**Goal of the exercise**
Please copy each line in the records below that contains the string "whose".
──────── Supplied material ────────
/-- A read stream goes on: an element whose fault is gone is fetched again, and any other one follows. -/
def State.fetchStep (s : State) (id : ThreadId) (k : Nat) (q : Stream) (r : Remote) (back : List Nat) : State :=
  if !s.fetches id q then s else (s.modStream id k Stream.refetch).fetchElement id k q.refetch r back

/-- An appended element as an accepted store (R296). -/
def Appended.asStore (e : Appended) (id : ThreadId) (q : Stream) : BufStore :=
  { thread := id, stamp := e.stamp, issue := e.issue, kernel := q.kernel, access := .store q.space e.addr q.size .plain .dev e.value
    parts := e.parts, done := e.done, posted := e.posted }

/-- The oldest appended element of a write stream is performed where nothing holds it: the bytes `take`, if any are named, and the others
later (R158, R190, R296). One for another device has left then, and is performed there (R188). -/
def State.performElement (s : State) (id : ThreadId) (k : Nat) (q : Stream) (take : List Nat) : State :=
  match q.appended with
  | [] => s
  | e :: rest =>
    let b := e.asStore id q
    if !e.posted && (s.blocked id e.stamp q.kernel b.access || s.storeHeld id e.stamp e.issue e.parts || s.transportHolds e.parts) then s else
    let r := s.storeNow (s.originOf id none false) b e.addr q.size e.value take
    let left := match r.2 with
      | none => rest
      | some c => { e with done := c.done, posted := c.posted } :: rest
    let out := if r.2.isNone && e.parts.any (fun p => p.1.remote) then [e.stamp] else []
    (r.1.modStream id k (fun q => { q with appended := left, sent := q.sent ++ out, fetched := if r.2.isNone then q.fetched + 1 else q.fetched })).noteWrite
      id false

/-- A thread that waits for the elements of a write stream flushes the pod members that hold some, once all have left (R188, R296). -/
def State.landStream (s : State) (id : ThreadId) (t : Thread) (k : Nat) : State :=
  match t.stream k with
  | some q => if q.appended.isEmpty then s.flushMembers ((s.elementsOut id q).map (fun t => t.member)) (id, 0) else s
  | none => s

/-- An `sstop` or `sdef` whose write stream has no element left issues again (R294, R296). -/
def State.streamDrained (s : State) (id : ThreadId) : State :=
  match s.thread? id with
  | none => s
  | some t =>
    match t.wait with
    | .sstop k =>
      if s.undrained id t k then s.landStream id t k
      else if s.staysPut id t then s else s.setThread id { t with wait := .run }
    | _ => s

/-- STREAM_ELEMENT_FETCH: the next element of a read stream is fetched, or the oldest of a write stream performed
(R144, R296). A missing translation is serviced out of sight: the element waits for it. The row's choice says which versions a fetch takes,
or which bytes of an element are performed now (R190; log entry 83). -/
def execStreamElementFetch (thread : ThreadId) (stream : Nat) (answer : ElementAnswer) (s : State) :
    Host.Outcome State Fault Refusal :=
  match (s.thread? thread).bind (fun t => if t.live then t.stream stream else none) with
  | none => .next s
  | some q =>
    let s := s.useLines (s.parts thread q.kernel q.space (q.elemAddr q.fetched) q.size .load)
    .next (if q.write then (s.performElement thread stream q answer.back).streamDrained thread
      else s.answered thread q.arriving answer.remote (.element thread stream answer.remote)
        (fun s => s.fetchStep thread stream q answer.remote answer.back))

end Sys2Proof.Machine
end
────────
──────── Supplied material ────────
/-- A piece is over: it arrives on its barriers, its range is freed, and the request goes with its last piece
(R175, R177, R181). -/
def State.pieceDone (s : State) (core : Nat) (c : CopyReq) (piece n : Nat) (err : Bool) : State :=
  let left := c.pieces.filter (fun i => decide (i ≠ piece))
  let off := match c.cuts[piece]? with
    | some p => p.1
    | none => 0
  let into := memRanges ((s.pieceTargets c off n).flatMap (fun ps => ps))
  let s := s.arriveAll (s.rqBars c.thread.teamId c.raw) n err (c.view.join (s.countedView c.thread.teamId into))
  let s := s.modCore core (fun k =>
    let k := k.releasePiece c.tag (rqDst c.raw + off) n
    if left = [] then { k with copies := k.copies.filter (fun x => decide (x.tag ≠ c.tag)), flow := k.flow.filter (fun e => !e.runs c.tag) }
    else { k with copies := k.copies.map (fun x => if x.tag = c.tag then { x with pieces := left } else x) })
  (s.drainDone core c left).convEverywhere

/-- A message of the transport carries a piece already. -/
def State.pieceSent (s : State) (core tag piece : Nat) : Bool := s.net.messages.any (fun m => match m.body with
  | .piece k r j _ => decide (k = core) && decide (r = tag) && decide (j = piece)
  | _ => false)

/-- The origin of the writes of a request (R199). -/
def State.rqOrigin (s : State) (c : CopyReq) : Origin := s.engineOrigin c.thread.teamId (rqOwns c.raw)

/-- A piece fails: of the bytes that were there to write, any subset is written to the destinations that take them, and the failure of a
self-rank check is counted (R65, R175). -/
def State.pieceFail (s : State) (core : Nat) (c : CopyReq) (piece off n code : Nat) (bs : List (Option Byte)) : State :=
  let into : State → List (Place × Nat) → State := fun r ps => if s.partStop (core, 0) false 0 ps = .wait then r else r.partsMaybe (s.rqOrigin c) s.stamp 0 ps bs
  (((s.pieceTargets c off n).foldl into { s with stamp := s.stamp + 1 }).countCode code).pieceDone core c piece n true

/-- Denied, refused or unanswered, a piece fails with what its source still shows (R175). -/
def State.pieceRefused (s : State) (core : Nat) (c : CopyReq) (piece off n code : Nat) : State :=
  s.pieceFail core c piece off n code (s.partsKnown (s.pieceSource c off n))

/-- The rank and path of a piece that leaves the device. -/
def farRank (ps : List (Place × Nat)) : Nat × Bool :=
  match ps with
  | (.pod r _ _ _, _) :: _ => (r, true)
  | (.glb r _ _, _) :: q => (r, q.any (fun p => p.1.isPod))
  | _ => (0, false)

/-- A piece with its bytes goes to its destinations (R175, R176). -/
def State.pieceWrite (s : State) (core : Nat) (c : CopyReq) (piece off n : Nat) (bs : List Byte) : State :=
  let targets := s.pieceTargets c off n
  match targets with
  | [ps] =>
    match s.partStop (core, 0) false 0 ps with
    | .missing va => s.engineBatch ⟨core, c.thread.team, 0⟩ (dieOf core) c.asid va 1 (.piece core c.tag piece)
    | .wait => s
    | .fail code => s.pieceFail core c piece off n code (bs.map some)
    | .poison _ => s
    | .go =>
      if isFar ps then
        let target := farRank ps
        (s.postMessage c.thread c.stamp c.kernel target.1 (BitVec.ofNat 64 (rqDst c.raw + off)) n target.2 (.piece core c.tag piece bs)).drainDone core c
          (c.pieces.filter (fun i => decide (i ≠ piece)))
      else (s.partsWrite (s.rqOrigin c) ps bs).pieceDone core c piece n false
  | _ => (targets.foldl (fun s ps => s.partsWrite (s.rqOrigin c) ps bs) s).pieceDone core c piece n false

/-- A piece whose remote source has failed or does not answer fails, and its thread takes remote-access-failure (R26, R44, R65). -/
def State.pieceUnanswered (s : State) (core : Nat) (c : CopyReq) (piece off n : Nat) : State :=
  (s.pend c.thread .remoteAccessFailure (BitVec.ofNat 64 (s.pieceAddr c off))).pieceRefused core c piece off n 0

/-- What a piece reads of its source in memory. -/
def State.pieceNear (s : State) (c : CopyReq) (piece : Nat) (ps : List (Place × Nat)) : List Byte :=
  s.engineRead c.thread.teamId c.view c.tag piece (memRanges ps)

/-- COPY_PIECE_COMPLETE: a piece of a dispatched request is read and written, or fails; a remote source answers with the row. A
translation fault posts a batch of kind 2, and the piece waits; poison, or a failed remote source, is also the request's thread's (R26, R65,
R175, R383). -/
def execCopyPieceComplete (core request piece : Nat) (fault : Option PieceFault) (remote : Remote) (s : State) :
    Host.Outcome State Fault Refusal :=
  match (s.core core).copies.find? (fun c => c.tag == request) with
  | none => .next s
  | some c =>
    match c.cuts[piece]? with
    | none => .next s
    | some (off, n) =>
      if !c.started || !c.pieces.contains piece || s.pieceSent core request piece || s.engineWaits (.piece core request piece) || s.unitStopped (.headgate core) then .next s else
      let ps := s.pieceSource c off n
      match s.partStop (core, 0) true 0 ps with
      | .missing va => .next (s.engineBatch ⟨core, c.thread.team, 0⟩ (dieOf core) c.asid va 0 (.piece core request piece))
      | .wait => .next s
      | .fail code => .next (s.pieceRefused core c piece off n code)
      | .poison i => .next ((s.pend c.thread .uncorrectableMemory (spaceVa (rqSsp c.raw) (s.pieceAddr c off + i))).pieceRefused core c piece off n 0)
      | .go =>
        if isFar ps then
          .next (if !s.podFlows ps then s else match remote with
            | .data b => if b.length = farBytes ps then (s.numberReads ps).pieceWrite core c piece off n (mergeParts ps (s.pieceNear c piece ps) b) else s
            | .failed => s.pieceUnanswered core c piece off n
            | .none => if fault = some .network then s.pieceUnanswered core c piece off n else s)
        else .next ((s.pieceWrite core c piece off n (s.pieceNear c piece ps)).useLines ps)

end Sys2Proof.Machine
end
────────
**Exercise output**
/-- A read stream goes on: an element whose fault is gone is fetched again, and any other one follows. -/
/-- An `sstop` or `sdef` whose write stream has no element left issues again (R294, R296). -/
/-- A piece whose remote source has failed or does not answer fails, and its thread takes remote-access-failure (R26, R44, R65). -/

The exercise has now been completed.